Cuadro de Sol Naciente, de Monet

Impresión, Sol Naciente, Claude Monet 1872

No digo que haya visto «el fantasma» de mi padre, ni mucho menos. Fue más bien una certeza interior. Supe que su presencia estaría cerca de mí de ahora en adelante a través de toda la luz que pudo haber depositado en mí a lo largo de nuestros momentos compartidos. Luego, comprendí que la vida de mi padre había sido una existencia hermosa, que él supo hallar su lugar en este mundo y su misión para con él, que decidió realizarla y así, poco a poco, fue construyendo su felicidad. Así, podía estar seguro de que estaba en el Amor pleno de Dios, en el cielo, si se me permite la frase.

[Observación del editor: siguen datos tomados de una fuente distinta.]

-- ==== Sys2Proof/Certificates/Slice0/Obligations.lean ====
section
/-! DEFINITION. The statements about the block, from the numbered rules of the spec. A docstring names the rules and, where a
clause rests on the model's own choice, the log entry. -/

open Sys2Proof Sys2Proof.Machine

/-! ### Encoding -/

/-- Every operation is read back from its encoding (30_encoding.md R100 to R112; the operand bytes are log 2's). -/
def Obligations.DecodeOfEncodeIsIdentity : Prop :=
  ∀ i : Instr, i.wellFormed = true → decode (encode i).1 (encode i).2 = .ok i

/-- What the decoder accepts is well-formed (30_encoding.md R106, R118; log 2). -/
def Obligations.DecodedOperationsAreWellFormed : Prop :=
  ∀ (f : Format) (bytes : List Byte) (i : Instr), decode f bytes = .ok i → i.wellFormed = true

/-- No bit is dropped: the bytes a decoded operation came from are its encoding and zeros after it; in FOP, where 30_encoding.md
R118 masks the FLASH_CR value, the masked byte is (log 2). -/
def Obligations.EncodeOfDecodeIsIdentity : Prop :=
  ∀ (f : Format) (bytes : List Byte) (i : Instr), decode f bytes = .ok i →
    (encode i).1 = f ∧
    (f ≠ .fop → ∃ n, bytes = (encode i).2 ++ List.replicate n 0) ∧
    (f = .fop → ∃ (n : Nat) (c x y z : Byte), bytes = c :: x :: y :: z :: ((encode i).2.drop 4 ++ List.replicate n 0) ∧
      (encode i).2.head? = some (c &&& 0xC3))

/-- Words written out from the spec's encodings (30_encoding.md R102, R104, R105, R109, R112, R118). -/
def Obligations.WordsOfTheTablesDecode : Prop :=
  decode .cmd64 ([0x42, 0x54, 0x4C, 0x44, 0x43, 0x4D, 0x44, 0x00] ++ List.replicate 56 0) = .ok .cmdResetPages ∧
  decode .ack8 [0x42, 0x54, 0x4C, 0x44, 0x43, 0x4D, 0x44, 0x02] = .ok .ackPage ∧
  decode .setup8 [0x80, 0x06, 0x00, 0x01, 0x00, 0x00, 0x40, 0x00] = .ok (.setupGetDescriptorDevice 0x80 0x00 0 0x40) ∧
  decode .setup8 [0x21, 0x09, 0x00, 0x02, 0x00, 0x00, 0x40, 0x00] =
    .ok (.setupOther ⟨0x21, 0x09, 0x00, 0x02, 0x00, 0x00, 0x40, 0x00⟩) ∧
  decode .evt [0x00, 0x04] = .ok (.evtReset 0x0400) ∧
  decode .reg16 [0x40, 0x01, 0x00, 0x9C] = .ok (.regCntr (.write 0x9C00)) ∧
  decode .fop [0x42, 0, 0, 0, 0x00, 0x08, 0x00, 0x08] = .ok (.fopErasePage 0x08000800) ∧
  decode .op [0x14] = .ok .flashcComplete

/-! ### The step -/

/-- A step runs the decoded operation; after BOOT.LAUNCH everything but a hardware reset is held
(00_scope.md R9, 40_boot_controller_interface.md R136, R141; log 1, log 15). -/
def Obligations.StepRunsDecodedOperation : Prop :=
  ∀ (s : State) (f : Format) (bytes : List Byte) (rest : List Stimulus) (i : Instr),
    s.faults = [] → s.input = .op f bytes :: rest → decode f bytes = .ok i → i.wellFormed = true →
    step s =
      if s.boot.launched = true ∧ i ≠ .hwReset ∧ i ≠ .hwPowerloss then .next { s with input := rest, result := .none }
      else exec i { s with input := rest, result := .none }

/-- A recorded fault stops the run, an empty input leaves the state, undecodable bytes are refused by name, and the two
outside events that are no operation do what they do: the pin is set, and the out-of-band trigger is in LAUNCH a hardware reset
(column HW) that leaves the Magic Word set (60_exceptions.md R322, 10_state.md R47, R50, 40_boot_controller_interface.md R133,
R139; log 1, log 6, log 33; what the reset keeps beside it is log 32's, the flash halfword under an operation log 10's). -/
def Obligations.StepWithoutOperation : Prop :=
  ∀ s : State,
    (∀ f fs, s.faults = f :: fs → step s = .fault f) ∧
    (s.faults = [] →
      (s.input = [] → step s = .next s) ∧
      ∀ rest,
        (∀ f bytes e, s.input = .op f bytes :: rest → decode f bytes = .error e → step s = .refused (.undecodable e)) ∧
        (∀ b, s.input = .bootPin b :: rest →
          step s = .next { s with input := rest, result := .none, boot := { s.boot with bootPin := b } }) ∧
        (s.input = .outOfBand :: rest → s.boot.state ≠ .launch →
          step s = .next { s with input := rest, result := .none }) ∧
        (s.input = .outOfBand :: rest → s.boot.state = .launch → FlashOk s.par s.flash →
          ∃ t, step s = .next t ∧ HardwareResetDone { s with input := rest, result := .none } t 0x424C))

/-! ### Invariants and rules of the whole machine -/

/-- The reset state meets the invariant, and the stronger one of the block's own agents; its parameters meet every constraint of
00_scope.md R7 (10_state.md R50; the parameters are log 11's, the flash contents log 7's, where the descriptors carry the
device's identity log 34's). -/
def Obligations.ResetMeetsTheInvariants : Prop := Inv State.reset ∧ CommitsOnly State.reset ∧ State.reset.par.ok

/-- Every step keeps the invariant (10_state.md R30, R33, R36, R43, R45, 41_usb_register_interface.md R156, R162,
46_flash_page_programmer.md R294). -/
def Obligations.StepKeepsInv : Prop := ∀ s t : State, Inv s → step s = .next t → Inv t

/-- The bootloader's own pages are never written: while only the block's agents, the host and the environment move, no
byte below APP_BASE ever changes (10_state.md R45), hardware resets in the middle of an operation included. -/
def Obligations.BootloaderPagesSurvive : Prop :=
  ∀ (s t : State) (x : Stimulus) (rest : List Stimulus), CommitsOnly s → s.input = x :: rest →
    (∀ f bytes i, x = .op f bytes → decode f bytes = .ok i → isAgentMove i = true) → step s = .next t →
    CommitsOnly t ∧ ∀ a, a < (appBase s.par).toNat → flashByte t a = flashByte s a

/-- A whole `writePage`, with the flash controller completing each operation at once, stores its data in its page and nothing
elsewhere, and leaves the controller locked and idle, after 1029 sequencer steps; on a controller blocked by a wrong key the
same steps run and change nothing (46_flash_page_programmer.md R291, R297 (d), R300). -/
def Obligations.WritePageStoresThePage : Prop :=
  ∀ (s : State) (p : Nat) (d : List Byte), Inv s → SequencerIdle s → s.fctl.bsy = false →
    p < s.par.flashPages.toNat → Config.pageSize ≤ d.length →
    ∃ u, exec (.flashWritepage (BitVec.ofNat 32 (s.par.flashBase.toNat + 1024 * p)) (.literal d) 1024) s = .next u ∧
    (s.fctl.keyState = .k0 → ∃ t, sequencerRounds 1029 u = some t ∧
      t = { s with flash := t.flash, fctl := t.fctl, fseq := t.fseq } ∧
      (∀ k, k < 1024 → some (flashByte t (s.par.flashBase.toNat + 1024 * p + k)) = d[k]?) ∧
      (∀ a, a < s.par.flashBase.toNat + 1024 * p ∨ s.par.flashBase.toNat + 1024 * p + 1024 ≤ a →
        flashByte t a = flashByte s a) ∧
      t.fseq.state = .idle ∧ t.fctl.crWord = 0x80 ∧ t.fctl.srWord = 0 ∧ t.fctl.pendingOp = .none) ∧
    (s.fctl.keyState = .blocked → s.fctl.lock = true → ∃ t, sequencerRounds 1029 u = some t ∧
      t = { s with fseq := t.fseq } ∧ t.fseq.state = .idle)

/-- The flash array changes only when an operation completes, or when a reset interrupts one
(46_flash_page_programmer.md R296, R298, R299, 10_state.md R45). -/
def Obligations.FlashChangesOnlyAtCompletion : Prop :=
  ∀ (i : Instr) (s t : State), exec i s = .next t →
    t.flash = s.flash ∨ i = .flashcComplete ∨
    (s.fctl.pendingOp ≠ .none ∧ (i = .hwReset ∨ i = .hwPowerloss ∨ i = .bootSysreset ∨ i = .bootUpdatemode))

/-- The Magic Word changes only to zero, and only when Evaluate reads it or power is lost
(10_state.md R46, 40_boot_controller_interface.md R132). -/
def Obligations.MagicWordIsOnlyCleared : Prop :=
  ∀ (i : Instr) (s t : State), exec i s = .next t →
    t.boot.magic = s.boot.magic ∨ (t.boot.magic = 0 ∧ (i = .bootEvaluate ∨ i = .hwPowerloss))

/-- The parameters never change, at most one fault is recorded in a step and none is ever cleared, and the stimuli are the
step's own (10_state.md R48, R51; log 11, log 32). -/
def Obligations.ParametersAndFaultRecordPersist : Prop :=
  ∀ (i : Instr) (s t : State), exec i s = .next t →
    t.par = s.par ∧ t.input = s.input ∧ (t.faults = s.faults ∨ ∃ f, t.faults = s.faults ++ [f])

/-- The dispatcher leaves idle by interrupt entry alone, and returns only by a status read in READ that finds no flagged source
(EVT.NONE is that read's exit as a row, log 19) or by a hardware reset (60_exceptions.md R326, R327, R331,
43_usb_packet_dispatcher.md R223). -/
def Obligations.DispatcherEntryAndReturn : Prop :=
  ∀ (i : Instr) (s t : State), Inv s → exec i s = .next t →
    (s.disp.state = .idle → t.disp.state ≠ .idle → i = .dispEnter ∧ s.usb.irqLine = true ∧ t.disp.state = .read) ∧
    (s.disp.state ≠ .idle → t.disp.state = .idle →
      ((i = .dispRead ∨ ∃ w, i = .evtNone w) ∧ s.disp.state = .read ∧
        s.usb.istrHalf &&& s.usb.cntr.toHalf &&& 0x9C00 = 0) ∨
      i = .hwReset ∨ i = .hwPowerloss)

/-- The device becomes configured only by a SET_CONFIGURATION request: given directly, or as the SETUP packet waiting on
endpoint 0 that the endpoint service takes into `rx_buf` and serves, a standard request 09 by row 6 of 30_encoding.md R106
(44_usb_control_requests.md R247, R251). -/
def Obligations.ConfiguredOnlyByRequest : Prop :=
  ∀ (i : Instr) (s t : State), exec i s = .next t → s.drv.configured = false → t.drv.configured = true →
    (∃ rt wv wi wl, i = .setupSetConfiguration rt wv wi wl) ∨
    ((i = .epService 0 ∨ i = .dispCtr ∨ ∃ w, i = .evtCtr w) ∧ s.usb.ep0.ctrRx = true ∧ s.usb.ep0.setup = true ∧
      t.drv.ets0.rxBuf.b0 &&& 0x60 = 0x00 ∧ t.drv.ets0.rxBuf.b1 = 0x09)

/-- Who waits for whom: MAIN for the interrupt context, every routine of the interrupt context for a running `writePage`, and a
dispatcher step for its turn (00_scope.md R9, 43_usb_packet_dispatcher.md R220 to R222, 46_flash_page_programmer.md R292,
60_exceptions.md R326, R333). That a held operation leaves the state unchanged is log 4's, log 28's. These holds are the model's:
that direct calls of the routines wait for a running sequencer (log 5), that BDT and FOP rows do (log 36), and that DISP.ENTER
does while a directly called `writePage` runs with disp_state = IDLE, where R220 alone would enable it and the model follows
R292, by which only the sequencer's step is then enabled (log 36). -/
def Obligations.HeldOperations : Prop :=
  (∀ s : State, s.disp.state ≠ .idle →
    exec .drvInitialize s = .next s ∧ exec .drvShutdown s = .next s ∧ exec .bootEvaluate s = .next s ∧
    exec .bootUpdatemode s = .next s ∧ exec .bootLaunch s = .next s ∧ exec .bootSysreset s = .next s) ∧
  (∀ (i : Instr) (s : State), s.fseq.state ≠ .idle →
    (isUnitRoutine i = true ∨ i = .dispEnter ∨ i = .dispRead ∨ i = .dispReset ∨ i = .dispSusp ∨ i = .dispWkup) →
    exec i s = .next s) ∧
  (∀ s : State, SequencerIdle s →
    (s.disp.state ≠ .read → exec .dispRead s = .next s) ∧
    (s.disp.state ≠ .doCtr → exec .dispCtr s = .next s) ∧
    (s.disp.state ≠ .doReset → exec .dispReset s = .next s) ∧
    (s.disp.state ≠ .doSusp → exec .dispSusp s = .next s) ∧
    (s.disp.state ≠ .doWkup → exec .dispWkup s = .next s))

/-! ### Registers -/

/-- The fields of EPnR at their bits and codes, the reserved bits zero; the derived bits of ISTR and the derived signals
(10_state.md R23, R26, R29, 43_usb_packet_dispatcher.md R210). -/
def Obligations.WordLayoutAndDerivedStatus : Prop :=
  (∀ r : EpReg,
    field r.toHalf 0 4 = r.ea ∧ bit r.toHalf 7 = r.ctrTx ∧ bit r.toHalf 11 = r.setup ∧ bit r.toHalf 15 = r.ctrRx ∧
    (field r.toHalf 4 2).toNat =
      (match r.statTx with | .disabled => 0 | .stall => 1 | .nak => 2 | .valid => 3) ∧
    (field r.toHalf 9 2).toNat =
      (match r.epType with | .bulk => 0 | .control => 1 | .isochronous => 2 | .interrupt => 3) ∧
    (field r.toHalf 12 2).toNat =
      (match r.statRx with | .disabled => 0 | .stall => 1 | .nak => 2 | .valid => 3) ∧
    r.toHalf &&& 0x4140 = 0) ∧
  ∀ u : Usb,
    (bit u.istrHalf 15 = true ↔
      u.ep0.ctrRx = true ∨ u.ep0.ctrTx = true ∨ u.ep1.ctrRx = true ∨ u.ep1.ctrTx = true) ∧
    (field u.istrHalf 0 4 = if u.ep0.ctrRx = false ∧ u.ep0.ctrTx = false ∧ (u.ep1.ctrRx = true ∨ u.ep1.ctrTx = true)
      then 1 else 0) ∧
    (bit u.istrHalf 4 =
      if u.ep0.ctrRx = true ∨ u.ep0.ctrTx = true then u.ep0.ctrRx else u.ep1.ctrRx) ∧
    (u.irqLine = true ↔ u.irqEn = true ∧
      ((bit u.istrHalf 15 = true ∧ u.cntr.ctrm = true) ∨ (u.istr.reset = true ∧ u.cntr.resetm = true) ∨
        (u.istr.susp = true ∧ u.cntr.suspm = true) ∨ (u.istr.wkup = true ∧ u.cntr.wkupm = true))) ∧
    (u.attached = true ↔ u.dpForceLow = false ∧ u.cntr.pdwn = false ∧ u.cntr.fres = false) ∧
    (∀ e : Byte, (u.lookup e = some .ep0 ↔ u.ep0.ea.toNat = e.toNat) ∧
      (u.lookup e = some .ep1 ↔ u.ep0.ea.toNat ≠ e.toNat ∧ u.ep1.ea.toNat = e.toNat))

/-- A write of EPnR: the read-write fields stored, a completion flag cleared where written with 0, SETUP and the reserved bits
not written, the other registers unchanged (41_usb_register_interface.md R157). -/
def Obligations.EndpointRegisterWrite : Prop :=
  ∀ (s : State) (v : Half),
    (∃ r, exec (.regEp0r (.write v)) s = .next (s.withUsb { s.usb with ep0 := r }) ∧
      r.toHalf = (v &&& 0x363F) ||| (s.usb.ep0.toHalf &&& 0x0800) ||| (s.usb.ep0.toHalf &&& v &&& 0x8080)) ∧
    (∃ r, exec (.regEp1r (.write v)) s = .next (s.withUsb { s.usb with ep1 := r }) ∧
      r.toHalf = (v &&& 0x363F) ||| (s.usb.ep1.toHalf &&& 0x0800) ||| (s.usb.ep1.toHalf &&& v &&& 0x8080))

/-- A write of CNTR: the defined bits stored; with FRES written 1 the core-reset effect, whatever FRES was before
(41_usb_register_interface.md R153, 43_usb_packet_dispatcher.md R213). -/
def Obligations.ControlRegisterWrite : Prop :=
  ∀ (s : State) (v : Half), ∃ u, exec (.regCntr (.write v)) s = .next (s.withUsb u) ∧
    u.cntr.toHalf = v &&& 0x9C03 ∧
    (bit v 0 = true →
      u = { s.usb with ep0 := u.ep0, ep1 := u.ep1, daddr := u.daddr, cntr := u.cntr, istr := { s.usb.istr with reset := true } } ∧
      u.ep0.toHalf = 0 ∧ u.ep1.toHalf = 0 ∧ u.daddr.toHalf = 0) ∧
    (bit v 0 = false → u = { s.usb with cntr := u.cntr })

/-- A write of ISTR clears the latched flags written with 0 and nothing else
(41_usb_register_interface.md R154). -/
def Obligations.InterruptStatusWrite : Prop :=
  ∀ (s : State) (v : Half), ∃ i, exec (.regIstr (.write v)) s = .next (s.withUsb { s.usb with istr := i }) ∧
    ({ s.usb with istr := i } : Usb).istrHalf = s.usb.istrHalf &&& (v ||| 0xE3FF)

/-- A write of DADDR stores its low byte; from then on the device answers at ADD if EF = 1 and not at all if EF = 0
(41_usb_register_interface.md R155). -/
def Obligations.AddressRegisterWrite : Prop :=
  ∀ (s : State) (v : Half), ∃ d, exec (.regDaddr (.write v)) s = .next (s.withUsb { s.usb with daddr := d }) ∧
    d.toHalf = v &&& 0x00FF ∧
    ∀ a : Byte, ({ s.usb with daddr := d } : Usb).enabledAt a = true ↔
      s.usb.attached = true ∧ bit v 7 = true ∧ a.toNat = (v &&& 0x007F).toNat

/-- A write of BTABLE stores all but its low three bits; with a table that would extend beyond packet memory every access of
a descriptor word stops: a word outside offsets 0 to 511 is recorded as PmaRange, a word inside is refused
(41_usb_register_interface.md R156, 42_usb_endpoint_buffer_manager.md R180 with D18; that the whole table counts is log 23's,
which of the two stops it is log 38's, the record log 6's). -/
def Obligations.TableRegisterWrite : Prop :=
  ∀ (s : State) (v : Half),
    exec (.regBtable (.write v)) s = .next (s.withUsb { s.usb with btable := v &&& 0xFFF8 }) ∧
    (SequencerIdle s → Config.pmaSize < s.usb.btable.toNat + 16 →
      ∀ (n : Ep) (op : Ep → Access 16 → Instr) (off : Nat) (acc : Access 16),
        (op = .bdtAddrTx ∧ off = 0 ∨ op = .bdtCountTx ∧ off = 2 ∨ op = .bdtAddrRx ∧ off = 4 ∨ op = .bdtCountRx ∧ off = 6) →
        (Config.pmaSize < tableWordAt s n off + 2 → exec (op n acc) s = .next (recordFault s .pmaRange)) ∧
        (tableWordAt s n off + 2 ≤ Config.pmaSize → exec (op n acc) s = .refused .pmaRange))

Vino una gran calma. Me quedé dormido. Al día siguiente tenía un examen de historia y laboratorio de español. Sólo unas pocas personas supieron lo que sucedía en México mientras estaba en Kalamazoo. Quienes así lo hicieron siempre tuvieron una palabra de aliento, un gesto amable, un abrazo a punto para compartir. Ellos hicieron que esta ausencia fuera, paradójicamente, más presente, pero más llevadera.

Hace ocho años comprendí que la tristeza no está en nuestro corazón en estado «puro», sino que está siempre disuelta entre el dolor, la alegría, la calma, la ansiedad, y una larga lista de emociones que se agolpan como un brioso tropel que no conoce límites ni categorías. Sin embargo, me tomó casi ocho años poder sentarme y escribir sobre ese momento, lo cual prueba que mi tristeza y mi dolor no estaban del todo comprendidos. ¿Qué había que comprender sobre mi tristeza y dolor? Pues que estaban ahí, que me dolía no tener a mi padre, que me dio mucha tristeza saber que no estaría ahí para verme otra vez, y que no podía estar compartiendo con mi familia ese dolor en aquellos días. Hoy tengo su «presente-ausencia» en mi corazón. A veces siento tristeza o nostalgia, otras me sorprende un agradecimiento; pero siempre está ahí y creo que nunca se irá. Ese martes mi vida cambió para siempre.